> [YOUR GOAL]: Could you restate, word for word, the line that has "def lane (v" and all lines following it through the end of the entries below?

> [Stored data entries]:
___

-- ==== Sys2Proof/Machine/Operands.lean ====
section
/-! DEFINITION. Where the commands take their operands from: the bytes and lengths of the
transactions (R72, R79, R83), the settle times (R267), and the packing of buffers into registers (R63). -/

namespace Sys2Proof.Machine

/-- The direction of a transaction (R103, R109, R165, R169, R174, R177). -/
def Xfer.dir : Xfer → Dir
  | .hostWrite => .write
  | .hostRead => .read
  | .statusWrite _ => .write
  | .statusRead _ => .read
  | .initWrite => .write
  | .resetWrite => .write
  | .trigger => .write
  | .frameRead _ => .read

/-- The frame's length: 6 bytes, 7 with CRC (R83, R180). -/
def frameLen (crcEn : Bool) : Nat := if crcEn then 7 else 6

/-- How many data bytes a transaction moves (R72, R79, R83, R165). -/
def xferLen (s : State) : Xfer → Nat
  | .hostWrite => s.len.toNat
  | .hostRead => s.len.toNat
  | .statusWrite _ => statusBytes.length
  | .statusRead _ => 1
  | .initWrite => initBytes.length
  | .resetWrite => softResetBytes.length
  | .trigger => measureBytes.length
  | .frameRead crcEn => frameLen crcEn

/-- Data byte `i` of BUS_WRITE: TX[i] (R72, R103). -/
def hostByte (s : State) (i : Nat) : Byte := s.tx.toList.getD i 0

/-- Byte `i` of a device command (R79). -/
def byteAt (bytes : List Byte) (i : Nat) : Byte := bytes.getD i 0

/-- Where a command starts: its first sequencer step (R160 and each command's pseudocode). -/
def firstStep : HostCmd → Seq
  | .busWrite => .start .hostWrite
  | .busRead => .start .hostRead
  | .statusRead => .start (.statusWrite false)
  | .initializeCmd => .start (.statusWrite false)
  | .softReset => .start .resetWrite
  | .measure _ => .start .trigger

/-- Whether a command takes its length from LEN, so that LEN.N = 0 refuses it (R34, R102). -/
def usesLen : HostCmd → Bool
  | .busWrite => true
  | .busRead => true
  | .statusRead => false
  | .initializeCmd => false
  | .softReset => false
  | .measure _ => false

/-- Data byte `i` follows if there is one, otherwise STOP (R104, R110). -/
def dataOrStop (x : Xfer) (i n : Nat) : Seq := if i < n then .data x i else .stop x true

/-- The settle times in milliseconds (R267). -/
def settleMs : Settle → Nat
  | .init => 10
  | .measure => 80
  | .softReset => 20

/-- The shortest length of a settle wait in ticks (R266). -/
def minTicks (p : Params) (w : Settle) : Nat := settleMs w * p.ticksPerMs

/-- The answer the block gives to received byte `i` of `n`: ACK but for the last (R76, R110). -/
def readAck (i n : Nat) : Ack := if i + 1 < n then .ack else .nack

/-! ### Buffers and registers -/

/-- Four bytes as a register, the first in bits 7:0 (R63). -/
def packWord (b0 b1 b2 b3 : Byte) : Word := b3 ++ b2 ++ b1 ++ b0

/-- Lane `i` of a register: bits 8i+7 : 8i (R63). -/
def lane (v : Word) (i : Nat) : Byte := v.extractLsb' (8 * i) 8

/-- Bytes 0 to 3 of a buffer as TXD0 or RXD0 (R35, R36, R56). -/
def lowWord (b : Vector Byte 7) : Word := packWord b[0] b[1] b[2] b[3]

/-- Bytes 4 to 6 of a buffer as TXD1 or RXD1; bits 31:24 read 0 (R35, R36, R56). -/
def highWord (b : Vector Byte 7) : Word := packWord b[4] b[5] b[6] 0

/-- A write of TXD0 (R56). -/
def writeLow (b : Vector Byte 7) (v : Word) : Vector Byte 7 :=
  #v[lane v 0, lane v 1, lane v 2, lane v 3, b[4], b[5], b[6]]

/-- A write of TXD1; bits 31:24 are ignored (R35, R56). -/
def writeHigh (b : Vector Byte 7) (v : Word) : Vector Byte 7 :=
  #v[b[0], b[1], b[2], b[3], lane v 0, lane v 1, lane v 2]

end Sys2Proof.Machine
end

___

> [REPLY TO THE TASK]:
def lane (v : Word) (i : Nat) : Byte := v.extractLsb' (8 * i) 8

/-- Bytes 0 to 3 of a buffer as TXD0 or RXD0 (R35, R36, R56). -/
def lowWord (b : Vector Byte 7) : Word := packWord b[0] b[1] b[2] b[3]

/-- Bytes 4 to 6 of a buffer as TXD1 or RXD1; bits 31:24 read 0 (R35, R36, R56). -/
def highWord (b : Vector Byte 7) : Word := packWord b[4] b[5] b[6] 0

/-- A write of TXD0 (R56). -/
def writeLow (b : Vector Byte 7) (v : Word) : Vector Byte 7 :=
  #v[lane v 0, lane v 1, lane v 2, lane v 3, b[4], b[5], b[6]]

/-- A write of TXD1; bits 31:24 are ignored (R35, R56). -/
def writeHigh (b : Vector Byte 7) (v : Word) : Vector Byte 7 :=
  #v[b[0], b[1], b[2], b[3], lane v 0, lane v 1, lane v 2]

end Sys2Proof.Machine
end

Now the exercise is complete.